### Stored data ###

-- ==== Sys2Proof/Machine/TimeOps.lean ====
section
/-! DEFINITION. Frame timestamps and the transmit timestamp queues (R353 to R357). -/

namespace Sys2Proof.Machine

/-- The correction entry of a port in its mode (Table 15.5). -/
def Dev.corrEntry (d : Dev) (port : Nat) : Nat :=
  if port < 16 then
    let p := Pg.ep (Fin.ofNat 4 (port / 4))
    let k := if d.rf p Reg.EP_PORT_MODE 2 0 = 3 then min (d.rf p Reg.EP_PORT_MODE 5 4) 2 + 1 else 0
    0x100 + port / 4 * 4 + k
  else 0x110 + d.rf Pg.mg Reg.MG_MODE 0 0

/-- Correction of a port in 1/256 ns: word 0 receive, word 1 transmit. -/
def Dev.correction (d : Dev) (port i : Nat) : Int := signed 32 (d.tw Pg.tu (d.corrEntry port) i).toNat * 256 / 1000

/-- Period of a tick generator, 2^-32 ns (Table 15.4). -/
def Dev.tickPeriod (d : Dev) (g : Nat) : Nat := d.tf Pg.tu (2 * g) 1 29 0 * 2 ^ 32 + (d.tw Pg.tu (2 * g) 2).toNat

/-- Presented time in 1/256 ns. -/
def Dev.now256 (d : Dev) : Int := d.tu.presented / (2 ^ 24 : Nat)

/-- A received frame's stamp as its notice carries it: STAMP32 × 256 + SUBNS (R353, R354). Ports above MG have none. -/
def Dev.rxStamp (d : Dev) (src raw256 : Nat) : Nat :=
  if src < 17 then unsigned 40 ((raw256 : Int) - d.correction src 0) else unsigned 40 d.now256

/-- The transmit timestamp queue of a port: EP0–EP3, then MG (R357). -/
def txQueue (port : Nat) : Nat := if port < 16 then port / 4 else 4

/-- The entries of a transmit timestamp queue. -/
def Dev.txts (d : Dev) (q : Nat) : List TxStamp := SMap.get (fun _ => []) d.tu.txts q
/-- Replace a transmit timestamp queue. -/
def Dev.setTxts (d : Dev) (q : Nat) (l : List TxStamp) : Dev :=
  { d with tu := { d.tu with txts := SMap.set (fun _ => []) d.tu.txts q l } }

/-- A frame's transmit stamp enters its queue, or is lost to overflow (R357). -/
def Dev.txStamp (d : Dev) (port id : Nat) (oneStep : Bool) : Dev :=
  let q := txQueue port
  let st := unsigned 40 (d.now256 + d.correction port 1)
  if (d.txts q).length < 64 then
    let e : TxStamp := { id := id % 65536, subport := if port < 16 then port % 4 else 0, oneStep := oneStep, stamp := st / 256,
                         subns := st % 256, lost := false }
    d.setTxts q (d.txts q ++ [e])
  else
    { d with tu := { d.tu with txtsLost := d.tu.txtsLost ||| BitVec.ofNat 5 (2 ^ q) } }.detect Pg.tu Evt.TU_TXTS_OVERFLOW

end Sys2Proof.Machine
end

###

- How to complete this task: Go through the material above line by line and state how many lines contain "transmit". Give only the number.

- Solution to this problem: 6